■ Exercise brief:
Transcribe exactly the line containing "(s.decodedReal = false" and each line after it, through the end of the entries, with nothing before or after.

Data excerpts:
/-! ## Processor control -/

/-- SAHF and POPF write the flags they name (40_data_transfer.md R229, R236); the flag instructions each write the flag
named; CLI and STI where CPL and IOPL allow them (46_processor_control.md R421 to R427). `inhibitIntr` is the optional
hold-off after STI (log entry 16). -/
def Obligations.FlagInstructions : Prop :=
  (∀ s : State, s.Ready →
     (let ah := s.reg8 AH
      WritesFlags .sahf s { s.flags with
       sf := ah.getLsbD 7, zf := ah.getLsbD 6, af := ah.getLsbD 4, pf := ah.getLsbD 2, cf := ah.getLsbD 0 } 0) ∧
     (s.accessStop .ss (s.reg SP) .word false = none →
       exec .popf s = .next { s.setReg SP (s.reg SP + 2) with
         flags := s.poppedFlags (s.load .ss (s.reg SP) .word), pfx := noPrefixes })) ∧
  (∀ (s : State), s.Ready →
     WritesFlags .clc s { s.flags with cf := false } 0 ∧ WritesFlags .cmc s { s.flags with cf := !s.flags.cf } 0 ∧
     WritesFlags .stc s { s.flags with cf := true } 0 ∧ WritesFlags .cld s { s.flags with df := false } 0 ∧
     WritesFlags .std s { s.flags with df := true } 0 ∧
     (s.msw.pe = false ∨ s.cpl ≤ s.flags.iopl.toNat →
       WritesFlags .cli s { s.flags with ie := false } 0 ∧
       exec .sti s = .next { s with
         flags := { s.flags with ie := true }, inhibitIntr := Config.stiInhibitsOneInstruction, pfx := noPrefixes }))

/-- 60_exceptions.md R560: the instructions that need CPL = 0 raise GeneralProtection(0) at any other. In real mode they
execute without any test, except LLDT and LTR, which are invalid opcodes there; of LMSW this leaves out the case
93_implementation_defined.md U15 leaves open, and of LLDT and LTR those that may have been decoded before LMSW set PE
(log entry 32). -/
def Obligations.PrivilegedInstructions : Prop :=
  ∀ (s : State) (m : MemOp) (rm : Rm),
    (s.InProtected → s.cpl ≠ 0 →
      (∀ i ∈ [Instr.lidt m, .lgdt m, .lmsw rm, .clts, .hlt], Raises i s 13 (some 0)) ∧
      (s.decodedReal = false → ∀ i ∈ [Instr.lldt rm, .ltr rm], Raises i s 13 (some 0))) ∧
    (s.msw.pe = false → Raises (.lldt rm) s 6 none ∧ Raises (.ltr rm) s 6 none ∧
      (s.Ready →
        (∀ i ∈ [Instr.clts, .hlt], ∃ t, exec i s = .next t ∧ t.ip = s.ip ∧ t.regs = s.regs) ∧
        (s.wordsStop m 3 false = none →
          ∀ i ∈ [Instr.lidt m, .lgdt m], ∃ t, exec i s = .next t ∧ t.ip = s.ip ∧ t.regs = s.regs) ∧
        (s.rmStop rm .word false = none → s.entersWithCpl (s.rmValue rm .word) = false →
          ∃ t, exec (.lmsw rm) s = .next t ∧ t.ip = s.ip ∧ t.regs = s.regs)))

/-- The instructions that need CPL <= IOPL raise GeneralProtection(0) in protected mode where it is not so, and so does
any of these with a LOCK prefix before it (60_exceptions.md R561, 46_processor_control.md R431). -/
def Obligations.IoPrivilege : Prop :=
  ∀ (s : State) (w : Width) (port : Byte), s.msw.pe = true → s.flags.iopl.toNat < s.cpl →
    (s.Ready → ∀ i ∈ [Instr.ins w, .inPort w port, .inDx w, .outs w, .outPort w port, .outDx w, .sti, .cli],
      Raises i s 13 (some 0)) ∧
    (s.pfx.lock = true → ∀ i ∈ [Instr.nop, .movs w, .ins w, .outs w, .clc, .pusha, .iret, .wait, .hlt],
      Raises i s 13 (some 0))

■ Worked solution:
      (s.decodedReal = false → ∀ i ∈ [Instr.lldt rm, .ltr rm], Raises i s 13 (some 0))) ∧
    (s.msw.pe = false → Raises (.lldt rm) s 6 none ∧ Raises (.ltr rm) s 6 none ∧
      (s.Ready →
        (∀ i ∈ [Instr.clts, .hlt], ∃ t, exec i s = .next t ∧ t.ip = s.ip ∧ t.regs = s.regs) ∧
        (s.wordsStop m 3 false = none →
          ∀ i ∈ [Instr.lidt m, .lgdt m], ∃ t, exec i s = .next t ∧ t.ip = s.ip ∧ t.regs = s.regs) ∧
        (s.rmStop rm .word false = none → s.entersWithCpl (s.rmValue rm .word) = false →
          ∃ t, exec (.lmsw rm) s = .next t ∧ t.ip = s.ip ∧ t.regs = s.regs)))

/-- The instructions that need CPL <= IOPL raise GeneralProtection(0) in protected mode where it is not so, and so does
any of these with a LOCK prefix before it (60_exceptions.md R561, 46_processor_control.md R431). -/
def Obligations.IoPrivilege : Prop :=
  ∀ (s : State) (w : Width) (port : Byte), s.msw.pe = true → s.flags.iopl.toNat < s.cpl →
    (s.Ready → ∀ i ∈ [Instr.ins w, .inPort w port, .inDx w, .outs w, .outPort w port, .outDx w, .sti, .cli],
      Raises i s 13 (some 0)) ∧
    (s.pfx.lock = true → ∀ i ∈ [Instr.nop, .movs w, .ins w, .outs w, .clc, .pusha, .iret, .wait, .hlt],
      Raises i s 13 (some 0))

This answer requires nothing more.